In most cases, exhaustion is the rule, and failure to exhaust will preclude federal habeas review. Fazzini, 473 F.3d at 232. In rare cases, however, when available remedies are inadequate or futile, or exhaustion would result in irreparable harm, exhaustion of administrative remedies is not required. See McCarthy v. Madigan, 503 U.S. 140, 146-48 (1992), superseded by statute, 42 U.S.C. § 1997e(a); Quionones v. Williams, No. 4:20-cv-01067, 2020 U.S. Dist. LEXIS 178112, at *2 (N.D. Ohio Sep. 28, 2020); see also Rose v. Lundy, 455 U.S. 509, 515-16 (1982) (stating that exhaustion should only be excused “in rare cases where exceptional circumstances of peculiar urgency are shown to exist”). The Sixth Circuit requires the prisoner to make some affirmative effort to comply with the administrative procedures before analyzing whether the facility rendered these remedies unavailable. Napier v. Laurel Cnty., Ky., 636 F.3d 218, 223 (6th Cir. 2011) (citations omitted). Moreover, a petitioner cannot “simply fail to file a grievance or abandon the process before completion and claim that he has exhausted his remedies or that it is futile for him to do so.” See Hartsfield v. Vidor, 199 F.3d 305, 309 (6th Cir. 1999); see Bankhead v. United States, No. 22-11656, 2023 U.S. Dist. LEXIS 117971, at *5-6 (E.D. Mich. July 10, 2023).
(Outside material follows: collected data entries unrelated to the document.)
-- ==== Sys2Proof/Config.lean ====
section
/-! DEFINITION. What one implementation fixes and the spec leaves open: the free values. A free value is an opaque
constant applied to the counter `State.free`, which the step that uses one advances. Nothing in Lean can evaluate it. -/

namespace Sys2Proof.Config

/-- The free values, one for each count of `State.free` (log 2). -/
opaque freeWord : Nat → BitVec 64

/-- The flits a replay buffer holds, and those of a packet, by its number on its channel: an empty buffer has room for any packet
(R300, log 68). -/
opaque replayFlits : Nat
opaque freeFlits : Nat → Fin (replayFlits + 1)

def packetFlits (n : Nat) : Nat := (freeFlits n).val

theorem packetFlits_le (n : Nat) : packetFlits n ≤ replayFlits := Nat.le_of_lt_succ (freeFlits n).isLt

end Sys2Proof.Config
end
Respondent argues, in part, that this action should be dismissed because Mirafuentes-Valdez failed to exhaust his administrative remedies. ECF Doc. 4 at 3-4. For his part, Mirafuentes-Valdez conceded that he did not exhaust such remedies, but he requests that the court waive the exhaustion requirement because utilizing further steps in the administrative process would be futile and cause irreparable harm. ECF Doc. 1-2 at 9-11. Mirafuentes-Valdez further argues that he should be excused from the exhaustion requirement because this matter solely involves questions of statutory construction. Id. at 10-11.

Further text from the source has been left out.